■ **EXERCISE GOAL**: Calculate how many lines in the following records hold the word "allFin", and report that number without comment.

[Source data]
--------------------

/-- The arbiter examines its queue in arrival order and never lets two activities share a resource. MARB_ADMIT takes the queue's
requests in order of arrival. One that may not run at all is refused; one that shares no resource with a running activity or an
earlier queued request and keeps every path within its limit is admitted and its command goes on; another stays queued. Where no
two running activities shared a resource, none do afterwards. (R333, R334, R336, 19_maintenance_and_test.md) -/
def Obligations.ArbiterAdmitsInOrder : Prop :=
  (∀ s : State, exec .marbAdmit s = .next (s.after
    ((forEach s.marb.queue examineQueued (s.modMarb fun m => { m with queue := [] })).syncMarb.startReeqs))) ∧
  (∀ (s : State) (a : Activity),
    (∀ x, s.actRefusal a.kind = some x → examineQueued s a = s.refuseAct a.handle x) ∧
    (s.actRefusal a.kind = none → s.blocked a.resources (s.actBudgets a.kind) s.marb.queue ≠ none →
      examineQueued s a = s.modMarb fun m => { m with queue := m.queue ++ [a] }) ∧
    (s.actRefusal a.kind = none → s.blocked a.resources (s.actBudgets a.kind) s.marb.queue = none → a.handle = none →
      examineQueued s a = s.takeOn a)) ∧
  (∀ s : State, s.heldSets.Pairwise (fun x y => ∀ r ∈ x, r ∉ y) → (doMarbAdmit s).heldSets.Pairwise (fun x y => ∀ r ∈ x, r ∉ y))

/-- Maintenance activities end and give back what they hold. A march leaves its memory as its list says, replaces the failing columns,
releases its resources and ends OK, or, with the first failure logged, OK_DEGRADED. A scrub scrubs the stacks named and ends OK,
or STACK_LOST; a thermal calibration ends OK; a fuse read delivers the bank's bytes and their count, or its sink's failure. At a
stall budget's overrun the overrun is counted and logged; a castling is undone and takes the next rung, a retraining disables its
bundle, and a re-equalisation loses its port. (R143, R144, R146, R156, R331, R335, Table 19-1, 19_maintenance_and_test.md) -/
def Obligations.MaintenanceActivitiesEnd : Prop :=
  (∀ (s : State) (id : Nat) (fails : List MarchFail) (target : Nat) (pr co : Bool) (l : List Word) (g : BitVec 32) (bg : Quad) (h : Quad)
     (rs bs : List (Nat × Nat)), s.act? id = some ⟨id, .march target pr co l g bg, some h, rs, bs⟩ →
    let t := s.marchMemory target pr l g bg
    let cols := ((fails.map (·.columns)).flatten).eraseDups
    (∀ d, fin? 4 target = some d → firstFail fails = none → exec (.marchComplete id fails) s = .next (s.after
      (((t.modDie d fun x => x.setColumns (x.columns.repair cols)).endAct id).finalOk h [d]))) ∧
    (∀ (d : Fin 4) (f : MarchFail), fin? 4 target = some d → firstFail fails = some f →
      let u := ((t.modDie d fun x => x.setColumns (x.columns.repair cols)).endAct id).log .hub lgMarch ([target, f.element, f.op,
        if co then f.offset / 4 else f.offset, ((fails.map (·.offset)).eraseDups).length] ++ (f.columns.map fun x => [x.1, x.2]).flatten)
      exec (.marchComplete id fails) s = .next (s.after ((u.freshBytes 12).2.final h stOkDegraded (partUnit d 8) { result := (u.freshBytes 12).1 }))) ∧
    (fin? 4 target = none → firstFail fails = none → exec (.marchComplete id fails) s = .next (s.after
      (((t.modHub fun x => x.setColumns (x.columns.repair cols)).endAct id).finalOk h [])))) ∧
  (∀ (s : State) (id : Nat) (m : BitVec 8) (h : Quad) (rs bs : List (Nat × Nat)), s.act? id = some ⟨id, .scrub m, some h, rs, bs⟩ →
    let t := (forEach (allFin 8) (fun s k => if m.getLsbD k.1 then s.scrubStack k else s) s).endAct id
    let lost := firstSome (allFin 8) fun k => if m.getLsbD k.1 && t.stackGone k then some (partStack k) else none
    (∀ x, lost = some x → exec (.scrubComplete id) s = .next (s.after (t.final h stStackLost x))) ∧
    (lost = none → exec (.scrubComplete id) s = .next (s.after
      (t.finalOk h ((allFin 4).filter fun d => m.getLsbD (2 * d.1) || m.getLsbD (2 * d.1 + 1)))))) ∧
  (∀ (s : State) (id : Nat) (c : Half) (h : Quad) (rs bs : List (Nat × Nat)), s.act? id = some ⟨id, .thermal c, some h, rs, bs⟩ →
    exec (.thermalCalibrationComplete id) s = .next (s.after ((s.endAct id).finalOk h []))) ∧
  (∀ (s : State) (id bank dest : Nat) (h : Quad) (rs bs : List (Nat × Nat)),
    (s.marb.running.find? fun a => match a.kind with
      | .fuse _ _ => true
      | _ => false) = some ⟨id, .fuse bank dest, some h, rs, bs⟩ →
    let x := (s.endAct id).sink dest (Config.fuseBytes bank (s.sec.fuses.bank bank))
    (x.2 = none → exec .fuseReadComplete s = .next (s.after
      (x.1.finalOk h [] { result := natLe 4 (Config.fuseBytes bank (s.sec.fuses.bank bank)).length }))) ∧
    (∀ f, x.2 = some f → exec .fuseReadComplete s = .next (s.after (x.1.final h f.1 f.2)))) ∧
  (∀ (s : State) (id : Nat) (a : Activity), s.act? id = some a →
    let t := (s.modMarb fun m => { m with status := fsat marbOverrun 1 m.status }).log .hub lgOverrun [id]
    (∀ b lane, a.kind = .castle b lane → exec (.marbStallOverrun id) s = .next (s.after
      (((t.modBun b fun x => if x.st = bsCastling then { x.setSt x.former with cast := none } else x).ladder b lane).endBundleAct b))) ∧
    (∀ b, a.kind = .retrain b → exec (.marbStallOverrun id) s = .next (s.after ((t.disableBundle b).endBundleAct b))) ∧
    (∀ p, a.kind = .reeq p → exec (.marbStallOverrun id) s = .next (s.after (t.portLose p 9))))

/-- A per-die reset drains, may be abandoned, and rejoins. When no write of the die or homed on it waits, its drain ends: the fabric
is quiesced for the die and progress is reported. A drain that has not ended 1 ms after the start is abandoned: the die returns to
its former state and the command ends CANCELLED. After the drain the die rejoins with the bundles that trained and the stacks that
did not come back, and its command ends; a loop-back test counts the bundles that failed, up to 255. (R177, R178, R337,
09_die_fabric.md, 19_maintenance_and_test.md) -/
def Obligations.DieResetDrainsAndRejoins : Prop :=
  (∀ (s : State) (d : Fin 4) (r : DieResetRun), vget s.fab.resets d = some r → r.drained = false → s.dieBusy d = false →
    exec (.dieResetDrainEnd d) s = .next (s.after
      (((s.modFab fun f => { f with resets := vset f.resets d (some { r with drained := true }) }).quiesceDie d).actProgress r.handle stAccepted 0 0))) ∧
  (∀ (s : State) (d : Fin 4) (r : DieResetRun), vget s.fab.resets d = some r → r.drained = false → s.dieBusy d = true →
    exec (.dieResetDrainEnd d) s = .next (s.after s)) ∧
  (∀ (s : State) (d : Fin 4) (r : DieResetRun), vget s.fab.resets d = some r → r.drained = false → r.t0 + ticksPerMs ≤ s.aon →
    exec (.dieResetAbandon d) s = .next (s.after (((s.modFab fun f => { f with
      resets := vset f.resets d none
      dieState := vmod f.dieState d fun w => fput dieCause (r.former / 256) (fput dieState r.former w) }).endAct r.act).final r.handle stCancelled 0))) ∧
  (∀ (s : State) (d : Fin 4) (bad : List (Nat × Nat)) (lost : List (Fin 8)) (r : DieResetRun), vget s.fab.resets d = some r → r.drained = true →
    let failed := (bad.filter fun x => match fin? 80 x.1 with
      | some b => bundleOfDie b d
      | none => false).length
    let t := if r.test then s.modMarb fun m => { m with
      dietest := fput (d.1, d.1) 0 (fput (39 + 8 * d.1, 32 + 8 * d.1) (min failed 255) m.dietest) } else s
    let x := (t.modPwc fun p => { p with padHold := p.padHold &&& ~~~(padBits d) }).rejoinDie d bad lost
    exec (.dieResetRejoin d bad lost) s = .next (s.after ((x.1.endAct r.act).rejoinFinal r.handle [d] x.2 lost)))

--------------------

■ **ANSWER FOR THIS EXERCISE**: 3